Analyze financial data to identify trends, forecast future performance, and provide actionable insights for operational efficiency. Support budgeting and financial planning processes, ensuring alignment with organizational goals.

Which is better, MBA in finance or operations? ›

Ans: This depends on your interests. Finance is a good choice if you enjoy the challenge of analysing financial data, managing risk, and making strategic financial decisions. Operations Management is better if you prefer problem-solving, data analysis, and optimising business processes.

What is the difference between FP&A and operations? ›

They provide direct support in managing Profit and Loss (P&L) statements, modeling operational decisions, and measuring KPIs. In these larger companies, FP&A is responsible for overseeing the performance of financial metrics, while FinOps (Operations Finance) takes charge of operational metrics.

What is the difference between FA and FM? ›

Financial accounting provides information externally for investors, creditors, and other external stakeholders, focusing on historical results. Its reports follow standard formats. Managerial accounting provides internal information to management for planning, decision making, and control.

What shows the company's financial operations? ›

The income statement shows a company's financial position and performance over a period by looking at revenue, expenses, and profits earned. It can be created for any period using a trial balance of transactions from any two points in time.

What comes under funds from operations? ›

FFO is the cash flow that a company generates as a result of its business operations. The net inflow of cash and its equivalents as a result of a company's operating activities is measured by funds from operations. Real estate investment trusts (REITs) are the companies that employ FFO most frequently.
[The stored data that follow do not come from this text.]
-- ==== Sys2Proof/Safety.lean ====
section
/-! DEFINITION. The terms in which claims about the package are stated: what it means that a command completes, and the invariants that every step keeps. -/

namespace Sys2Proof.Machine

/-- The command answers a next state, of which `post` holds. -/
def Completes (c : Instr) (s : State) (post : State → Prop) : Prop :=
  ∃ u, exec c s = .next u ∧ post u

/-- `u` differs from `s` in tile `t` at most. -/
def State.OnlyTile (s u : State) (t : Nat) : Prop := u = s.setTile t (u.tile t)

/-- Every byte memory of the package is in its one canonical form: HBM, the host memory of the window, and the stores of every tile. -/
def State.memOk (s : State) : Prop :=
  s.hbm.wf = true ∧ s.hostMem.wf = true ∧ ∀ p ∈ s.tiles, p.2.store.wf = true

/-- What nothing undoes, a reset and a power loss included: the notches of the notched settings only go down (R352), NEXT_NONCE of each role (R347) and the version floors of the images (R373) only go up. -/
def State.Lasts (s u : State) : Prop :=
  u.sec.nOp ≤ s.sec.nOp ∧ u.sec.nOwn ≤ s.sec.nOwn ∧ u.sec.nCeil ≤ s.sec.nCeil ∧ u.sec.nDebug ≤ s.sec.nDebug
    ∧ (∀ role, (sgetD s.sec.nonces role 0).toNat ≤ (sgetD u.sec.nonces role 0).toNat)
    ∧ (∀ img, sgetD s.boot.floor img 0 ≤ sgetD u.boot.floor img 0)

/-- The vector commands with their VOP (R142, R145, R147, R148). -/
def vectorCommands (t : TileId) (ecc : Check) : List (Instr × Nat) :=
  [(.add t ecc, 0x01), (.sub t ecc, 0x02), (.mul t ecc, 0x03), (.fma t ecc, 0x04), (.min t ecc, 0x05), (.max t ecc, 0x06),
   (.abs t ecc, 0x07), (.neg t ecc, 0x08), (.cmpLt t ecc, 0x09), (.cmpLe t ecc, 0x0A), (.cmpEq t ecc, 0x0B), (.rcp t ecc, 0x10),
   (.sqrt t ecc, 0x11), (.rsqrt t ecc, 0x12), (.exp t ecc, 0x13), (.exp2 t ecc, 0x14), (.expm1 t ecc, 0x15), (.log t ecc, 0x16),
   (.log2 t ecc, 0x17), (.tanh t ecc, 0x18), (.sigmoid t ecc, 0x19), (.cvtWiden t ecc, 0x20), (.cvtNarrow t ecc, 0x21)]

/-- The commands of a submission ring with their opcode (R286), CREATE_CONTEXT with either verdict on its signature, and those that read the tables of the control complex with each outcome of that check (R409). -/
def ringCommands (r : RingId) (e : Ecc) : List (Instr × Nat) :=
  [(.createContext ⟨r, e⟩ true, 1), (.createContext ⟨r, e⟩ false, 1), (.destroyContext r, 2), (.submitGraph ⟨r, e⟩, 3), (.cancelGraph r, 4), (.pauseGraph r, 5),
   (.resumeGraph r, 6), (.rebase r, 7), (.defineBucket ⟨r, e⟩, 8), (.removeBucket r, 9), (.releaseHold r, 10), (.locate r, 11)]

end Sys2Proof.Machine
end

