/-- What register accesses leave (R319, R357, R411; R8, R9, R60, R167, R302, R303, R327, R328, R427, R428, R431, R432, R434). -/
def Obligations.RegisterCommandsComplete : Prop :=
  (∀ (s u : State) (src : Source) (a cls inst off : Nat) (v : BitVec 64), s.serves = true → src ≠ .sideband → a % 4 = 0 →
    regPlace a = some (cls, inst, off) → 0x40 ≤ off → 0x3C ≤ cls → cls ≠ 0x70 → roleLocked cls off = false →
    unitReg cls inst off (v.setWidth 32) s = some u → exec (.registerWrite src a 4 v) s = .next u) ∧
  (∀ (s : State) (src : Source) (r : RegionId), src ≠ .sideband → s.serves = true → 5 ≤ s.stageNow → s.statues = false →
    let k := pageKey 0x28 r
    (∀ (a : Nat) (v : Word), a % 4 = 0 → regPlace a = some (0x28, r.val, 0x108) →
      exec (.mirrorValueWrite src a v) s = .next ((s.modPage k (·.setPend src (some (0x108, v)))).answer 0 [])) ∧
    (∀ (v : Word), (s.page k).pend src = some (0x108, v) →
      let s1 := s.modPage k (·.setPend src none)
      (bf v.toNat 0 2 = 1 → s.regionFenced r = false → s.pins.thermLatch = false → (s.region r).st = .dark →
        exec (.regionMakeLit src r (~~~v)) s = .next ((refuseWaiting r 0x07 (s1.setRegion r { s.region r with st := .transition, goal := .lit, request := 1 })).answer 0 [])) ∧
      (bf v.toNat 0 2 = 2 → (∀ p ∈ s.ctxs, r.val ∉ p.2.regions) → ((s.region r).st = .lit ∨ (s.region r).st = .banked) →
        exec (.regionMakeDark src r (~~~v)) s = .next ((refuseWaiting r 0x07 (s1.setRegion r { s.region r with st := .transition, goal := .dark, request := 2 })).answer 0 [])) ∧
      (∀ w, w ≠ ~~~v → exec (.regionMakeLit src r w) s = .next ((recordFault k 0x0C 0x18
        (s1.modPage k (fun p => { p with mismatch := true, lastOff := 0x108 }))).answer 0 [])))) ∧
  (∀ (s : State) (src : Source) (v : Word), src ≠ .sideband → s.serves = true → 5 ≤ s.stageNow →
    (s.page (pageKey 0x30 0)).pend src = some (0x110, v) → 12 ≤ bf v.toNat 0 4 → s.ctxs = [] → s.buckets = [] → s.forn.pitOn = false →
    (∀ p ∈ s.tiles, ∀ o ∈ p.2.ops, o.host = false) → (∀ w ∈ s.evl.waiting, w.isBulk = false) →
    Completes (.memMapWrite src 0 (~~~v)) s fun u => u.granule = bf v.toNat 0 4 ∧ u.hbm = regrainMem s.granule (bf v.toNat 0 4) s.hbm ∧
      u = { s with granule := u.granule, hbm := u.hbm, pages := u.pages, mgmt := u.mgmt }) ∧
  (∀ (s : State) (src : Source) (r : RingId) (v : Word), src ≠ .sideband → s.serves = true →
    (s.writesDue = false → (∀ w ∈ s.evl.waiting, w.bellOf r = false) → (s.ring r).sqEn = true →
      (v - (s.ring r).sqHead).toNat ≤ 2 ^ (s.ring r).sqLog →
      exec (.sqTailWrite src r v) s = .next ((s.modRing r (fun g => { g with sqTail := v })).answer 0 [])) ∧
    (s.writesDue = true ∨ (∃ w ∈ s.evl.waiting, w.bellOf r = true) →
      exec (.sqTailWrite src r v) s = .next (({ s with evl := { s.evl with waiting := s.evl.waiting ++ [.bell r v] } } : State).answer 0 []))) ∧
  (∀ (s : State) (src : Source) (r : RingId) (v : Word), src ≠ .sideband → s.serves = true → v.getLsbD 0 = true →
    let k := bf v.toNat 1 5
    4 ≤ k → k ≤ 16 → let g := s.ring r
    (g.sqEn = false → s.inWindow g.sqBase (64 * 2 ^ k) = true →
      exec (.ringCtrlWrite src r false v) s = .next ((s.modRing r (fun g => { g with sqEn := true, sqLog := k, sqAt := g.sqBase })).answer 0 [])) ∧
    (g.eqEn = false → s.inWindow g.eqBase (64 * 2 ^ k) = true →
      exec (.ringCtrlWrite src r true v) s = .next ((s.modRing r (fun g => { g with eqEn := true, eqLog := k, eqAt := g.eqBase })).answer 0 []))) ∧
  (∀ (s : State) (src : Source) (k : SlotId) (hi : Bool) (v : Word), src ≠ .sideband → s.serves = true → 8 ≤ k.val → let x := s.slot k
    (let c := BitVec.ofNat 48 (setHalf x.compare.toNat hi v.toNat)
      let past := decide (c.toNat ≤ s.cad.count.toNat)
      exec (.compareWrite src k hi v) s = .next ((s.modSlot k (fun x => { x with
        compare := c, due := if x.enable then past else x.due, late := x.late || (x.enable && past) })).answer 0 [])) ∧
    (v = 1 → x.enable = false → exec (.slotCtrlWrite src k v) s = .next ((s.modSlot k (fun x => { x with
      enable := true
      due := x.due || decide (x.compare.toNat ≤ s.cad.count.toNat)
      late := x.late || decide (x.compare.toNat ≤ s.cad.count.toNat) })).answer 0 []))) ∧
  (∀ (s : State) (t : TileId) (reg : Fin 3) (v : Word), s.serves = true → s.writeBar 0x10 t (0x120 + 4 * reg.val) = false →
    exec (.bankGateWrite .cp t reg v) s = .next ((s.modTile t (·.writeGate (s.tileCycle t) reg v)).answer 0 []) ∧
    exec (.bankGateWrite .host t reg v) s = .next (refuseAccess (pageKey 0x10 t) 0x06 0x07 s)) ∧
  (∀ (s : State) (src : Source) (a i : Nat), src ≠ .sideband → s.serves = true →
    (regPlace a = some (0x3C, i, 0x008) → let v := latchVals (s.stack i).latchSel (s.stokerCounter i)
      exec (.ctrlLatchStart src a) s = .next ((s.modStack i (fun q => { q with latchStart := v })).answer 0 []) ∧
      exec (.ctrlLatchEnd src a) s = .next ((s.modStack i (fun q => { q with latchEnd := v })).answer 0 [])) ∧
    (regPlace a = some (0x40, i, 0x008) → let v := latchVals (s.port i).latchSel (s.cordCounter i)
      exec (.ctrlLatchStart src a) s = .next ((s.modPort i (fun q => { q with latchStart := v })).answer 0 []) ∧
      exec (.ctrlLatchEnd src a) s = .next ((s.modPort i (fun q => { q with latchEnd := v })).answer 0 []))) ∧
  (∀ (s : State) (a t off : Nat) (e : Ecc), s.serves = true → loWord 0x12 off = true →
    let lo := s.readWord 0x12 t off
    let hi := s.readWord 0x12 t (off + 4)
    (a % 4 = 0 → regPlace a = some (0x12, t, off) → Completes (.countLoRead ⟨a, 4, e⟩) s fun u =>
      (u.tile t).ctrShadow = sset (s.tile t).ctrShadow (off + 4) hi ∧ u.mgmt = { code := 0, bytes := natLe 4 lo.toNat } ∧ u = { s with tiles := u.tiles, mgmt := u.mgmt }) ∧
    (a % 8 = 0 → regPlace a = some (0x12, t, off) → exec (.countLoRead ⟨a, 8, e⟩) s = .next (s.answer 0 (natLe 4 lo.toNat ++ natLe 4 hi.toNat))) ∧
    (a % 4 = 0 → regPlace a = some (0x12, t, off + 4) → Completes (.countLoRead ⟨a, 4, e⟩) s fun u =>
      sget (u.tile t).ctrShadow (off + 4) = none ∧ (∀ o, o ≠ off + 4 → sget (u.tile t).ctrShadow o = sget (s.tile t).ctrShadow o) ∧
      u.mgmt = { code := 0, bytes := natLe 4 ((sget (s.tile t).ctrShadow (off + 4)).getD hi).toNat } ∧ u = { s with tiles := u.tiles, mgmt := u.mgmt })) ∧
  (∀ (s : State) (a i off : Nat) (e : Ecc), s.serves = true → a % 4 = 0 → e ≠ .clean →
    (regPlace a = some (0x58, i, off) → 0x400 ≤ off → off < 0x500 → (sget s.pwr.tallies s.pwr.sel).isSome = true → Completes (.countLoRead ⟨a, 4, e⟩) s fun u =>
      u.pwr.tallyBad.contains s.pwr.sel = true ∧ (u.page (pageKey 0x58 0)).fault.getLsbD 3 = true ∧ u.mgmt = { code := 0, bytes := [0, 0, 0, 0] }) ∧
    (regPlace a = some (0x68, i, off) → 0x200 ≤ off → off < 0x280 → s.sec.auditSel < s.sec.audit.length → Completes (.countLoRead ⟨a, 4, e⟩) s fun u =>
      u.sec.audit = s.sec.audit ∧ (u.page (pageKey 0x68 0)).fault.getLsbD 3 = true ∧ u.mgmt = { code := 0, bytes := [0, 0, 0, 0] })) ∧
  (∀ (s : State) (a i n : Nat), s.serves = true → (n = 4 ∨ n = 8) → a % n = 0 → regPlace a = some (0x78, i, 0x200) →
    exec (.faultSummaryRead a n) s = .next (({ s with summary := { s.summary with shadow := some s.summaryBytes } } : State).answer 0 (s.summaryBytes.take n)))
What is an example of operational financing? ›

Examples of financial operations include budgeting, cash flow management, cost tracking, and monitoring the performance of individual business units or departments.

What falls under financial services? ›

The financial sector covers many different types of transactions in such areas as real estate, consumer finance, banking, and insurance. It also covers a broad spectrum of investment funding, including securities (see box).